*Problem to work on*
Output every entry exactly as it appears.

Source records
-- ==== Sys2Proof/Machine/Flags.lean ====
section
/-! DEFINITION. The status words of BAR0 as their fields make them: HOST_STATUS (19 R473), MB_STATUS (17 R415), a channel's STATUS
and CTRL (19 R482), Q_CTRL and Q_STATUS (19 R489), WIN_LOCK, LAST_FAULT and WIN_PERM (19 R480). -/

namespace Sys2Proof.Machine

/-- A word of fields: bit position and value. -/
def fields (l : List (Nat × Nat)) : Nat := l.foldl (fun w f => w + f.2 * 2 ^ f.1) 0

/-- The Kettle firmware serves its mailboxes (19 R473). -/
def State.fwServes (s : State) : Bool := s.boot.fwReady && !s.boot.kettleDown

/-- HOST_STATUS: fw_ready, gen, width, locked, panic. -/
def State.hostStatus (s : State) : Nat :=
  fields [(0, b2n s.fwServes), (1, s.hif.gen.toNat), (4, s.hif.width.toNat), (9, b2n s.hif.locked), (10, b2n s.miu.panicSince.isSome)]

/-- A started request of the mailbox has no final reply yet. -/
def Box.busy (b : Box) : Bool := b.outstanding.any (fun x => x.owed && !x.muted)

/-- MB_STATUS: ready, host_reset, busy, held, overrun. -/
def Box.statusWord (b : Box) : Nat :=
  fields [(0, b2n b.ready), (1, b2n b.hostReset), (2, b2n b.busy), (3, b2n (!b.held.isEmpty)), (4, b2n b.overrun)]

def ChanState.code : ChanState → Nat
  | .idle => 0 | .active => 1 | .waitCq => 2

/-- STATUS of a channel: state, last_status, drq_overflow, go_ignored. -/
def Chan.statusWord (c : Chan) : Nat :=
  fields [(0, c.state.code), (8, c.lastStatus.toNat), (16, b2n c.drqOverflow), (17, b2n c.goIgnored)]

/-- CTRL as it reads: src_dev, dst_dev, ns, cq; `go`, `abort` and reserved bits read zero. -/
def Chan.ctrlWord (c : Chan) : Nat := (c.ctrl &&& 0x003F0700#32).toNat

/-- Q_CTRL: enable, irq_en, ns, coal_count, coal_us. -/
def Que.ctrlWord (q : Que) : Nat :=
  fields [(0, b2n q.enable), (1, b2n q.irqEn), (2, b2n q.ns), (8, q.coalCount.toNat), (16, q.coalUs.toNat)]

/-- Ring size in records. -/
def Que.size (q : Que) : Nat := 2 ^ q.log2Size.toNat

/-- Records in the ring: indices count modulo twice the size (19 R490). -/
def Que.used (q : Que) : Nat := (q.tail.toNat + 2 * q.size - q.head.toNat) % (2 * q.size)

/-- Q_STATUS: enabled, full, cfg_error, head_error. -/
def Que.statusWord (q : Que) : Nat :=
  fields [(0, b2n q.enable), (1, b2n (q.used == q.size)), (2, b2n q.cfgError), (3, b2n q.headError)]

/-- WIN_LOCK: locked, entries in use. -/
def Hif.winLock (h : Hif) : Nat := fields [(0, b2n h.locked), (4, (h.windows.toList.filter (·.valid)).length)]

/-- LAST_FAULT: address and kind. -/
def Hif.lastFault (h : Hif) : Nat := h.lastAddr.toNat + h.lastKind.toNat * 2 ^ 62

/-- WIN_PERM: read, write, valid. -/
def Window.perm (w : Window) : Nat := maskOf [w.read, w.write, w.valid]

end Sys2Proof.Machine
end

*Result of the task*
-- ==== Sys2Proof/Machine/Flags.lean ====
section
/-! DEFINITION. The status words of BAR0 as their fields make them: HOST_STATUS (19 R473), MB_STATUS (17 R415), a channel's STATUS
and CTRL (19 R482), Q_CTRL and Q_STATUS (19 R489), WIN_LOCK, LAST_FAULT and WIN_PERM (19 R480). -/

namespace Sys2Proof.Machine

/-- A word of fields: bit position and value. -/
def fields (l : List (Nat × Nat)) : Nat := l.foldl (fun w f => w + f.2 * 2 ^ f.1) 0

/-- The Kettle firmware serves its mailboxes (19 R473). -/
def State.fwServes (s : State) : Bool := s.boot.fwReady && !s.boot.kettleDown

/-- HOST_STATUS: fw_ready, gen, width, locked, panic. -/
def State.hostStatus (s : State) : Nat :=
  fields [(0, b2n s.fwServes), (1, s.hif.gen.toNat), (4, s.hif.width.toNat), (9, b2n s.hif.locked), (10, b2n s.miu.panicSince.isSome)]

/-- A started request of the mailbox has no final reply yet. -/
def Box.busy (b : Box) : Bool := b.outstanding.any (fun x => x.owed && !x.muted)

/-- MB_STATUS: ready, host_reset, busy, held, overrun. -/
def Box.statusWord (b : Box) : Nat :=
  fields [(0, b2n b.ready), (1, b2n b.hostReset), (2, b2n b.busy), (3, b2n (!b.held.isEmpty)), (4, b2n b.overrun)]

def ChanState.code : ChanState → Nat
  | .idle => 0 | .active => 1 | .waitCq => 2

/-- STATUS of a channel: state, last_status, drq_overflow, go_ignored. -/
def Chan.statusWord (c : Chan) : Nat :=
  fields [(0, c.state.code), (8, c.lastStatus.toNat), (16, b2n c.drqOverflow), (17, b2n c.goIgnored)]

/-- CTRL as it reads: src_dev, dst_dev, ns, cq; `go`, `abort` and reserved bits read zero. -/
def Chan.ctrlWord (c : Chan) : Nat := (c.ctrl &&& 0x003F0700#32).toNat

/-- Q_CTRL: enable, irq_en, ns, coal_count, coal_us. -/
def Que.ctrlWord (q : Que) : Nat :=
  fields [(0, b2n q.enable), (1, b2n q.irqEn), (2, b2n q.ns), (8, q.coalCount.toNat), (16, q.coalUs.toNat)]

/-- Ring size in records. -/
def Que.size (q : Que) : Nat := 2 ^ q.log2Size.toNat

/-- Records in the ring: indices count modulo twice the size (19 R490). -/
def Que.used (q : Que) : Nat := (q.tail.toNat + 2 * q.size - q.head.toNat) % (2 * q.size)

/-- Q_STATUS: enabled, full, cfg_error, head_error. -/
def Que.statusWord (q : Que) : Nat :=
  fields [(0, b2n q.enable), (1, b2n (q.used == q.size)), (2, b2n q.cfgError), (3, b2n q.headError)]

/-- WIN_LOCK: locked, entries in use. -/
def Hif.winLock (h : Hif) : Nat := fields [(0, b2n h.locked), (4, (h.windows.toList.filter (·.valid)).length)]

/-- LAST_FAULT: address and kind. -/
def Hif.lastFault (h : Hif) : Nat := h.lastAddr.toNat + h.lastKind.toNat * 2 ^ 62

/-- WIN_PERM: read, write, valid. -/
def Window.perm (w : Window) : Nat := maskOf [w.read, w.write, w.valid]

end Sys2Proof.Machine
end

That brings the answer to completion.